▶ [Material provided]
-- ==== Sys2Proof/WellFormed.lean ====
section
/-! DEFINITION. Which instruction terms stand for an instruction of the machine. Register numbers, immediates and
addresses are bounded by their types; the row count of DRW is the one operand that needs a check
(30_encoding.md R71; log 11). -/

namespace Sys2Proof

/-- The row count fits the 4-bit field `n`: 0 to 15 (30_encoding.md R71). -/
def rowCountFits (n : Nat) : Bool := decide (n < 16)

/-- `i` is an instruction some word of the machine encodes. -/
def Instr.wellFormed : Instr → Bool
  | .cls => true
  | .ret => true
  | .jp _ => true
  | .call _ => true
  | .seImm _ _ => true
  | .sneImm _ _ => true
  | .seReg _ _ => true
  | .ldImm _ _ => true
  | .addImm _ _ => true
  | .ldReg _ _ => true
  | .orReg _ _ => true
  | .andReg _ _ => true
  | .xorReg _ _ => true
  | .addReg _ _ => true
  | .subReg _ _ => true
  | .shr _ _ => true
  | .subnReg _ _ => true
  | .shl _ _ => true
  | .sneReg _ _ => true
  | .ldI _ => true
  | .jpV0 _ => true
  | .rnd _ _ => true
  | .drw _ _ n => rowCountFits n
  | .skp _ => true
  | .sknp _ => true
  | .ldVxDT _ => true
  | .ldVxK _ => true
  | .ldDTVx _ => true
  | .ldSTVx _ => true
  | .addI _ => true
  | .ldF _ => true
  | .ldB _ => true
  | .storeRegs _ => true
  | .loadRegs _ => true

end Sys2Proof
end

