-- ==== Sys2Proof/Machine/Flags.lean ====
section
/-! DEFINITION. The values written to the flag register `VF` (10_state.md R23) and the 8-bit results beside them
(41_alu.md R132). -/

namespace Sys2Proof.Machine

/-- A condition as a flag value: 1 if it holds, else 0 (10_state.md R23). -/
def flagByte (c : Bool) : Byte := if c then 1 else 0

/-- The carry of ADD Vx,Vy: 1 if the sum exceeds 255 (41_alu.md R126). -/
def carryFlag (a b : Byte) : Byte := flagByte (decide (255 < a.toNat + b.toNat))

/-- The flag of SUB and SUBN: 1 if `a` is strictly greater than `b` (41_alu.md R127, R129; log 15). -/
def greaterFlag (a b : Byte) : Byte := flagByte (decide (b.toNat < a.toNat))

/-- The bit SHR shifts out: bit 0 (41_alu.md R128). -/
def lowBitFlag (a : Byte) : Byte := flagByte (a.getLsbD 0)

/-- The bit SHL shifts out: bit 7 (41_alu.md R130). -/
def highBitFlag (a : Byte) : Byte := flagByte (a.getLsbD 7)

/-- `VF <- v` (10_state.md R23). -/
def State.setVF (s : State) (v : Byte) : State := s.setV regVF v

/-- The read-modify-write of SUB, SUBN, SHR and SHL: the flag is written first, then `V[x]` from the registers as
they stand after the flag write (41_alu.md R133, decision D8; log 5). -/
def flagThenUpdate (s : State) (flag : Byte) (x : Reg) (result : State → Byte) : State :=
  let s' := s.setVF flag
  s'.setV x (result s')

end Sys2Proof.Machine
end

▶ [Your assignment]
The lines to copy are those in the listing that contain the word "namespace".

▶ [Answer section]
namespace Sys2Proof
namespace Sys2Proof.Machine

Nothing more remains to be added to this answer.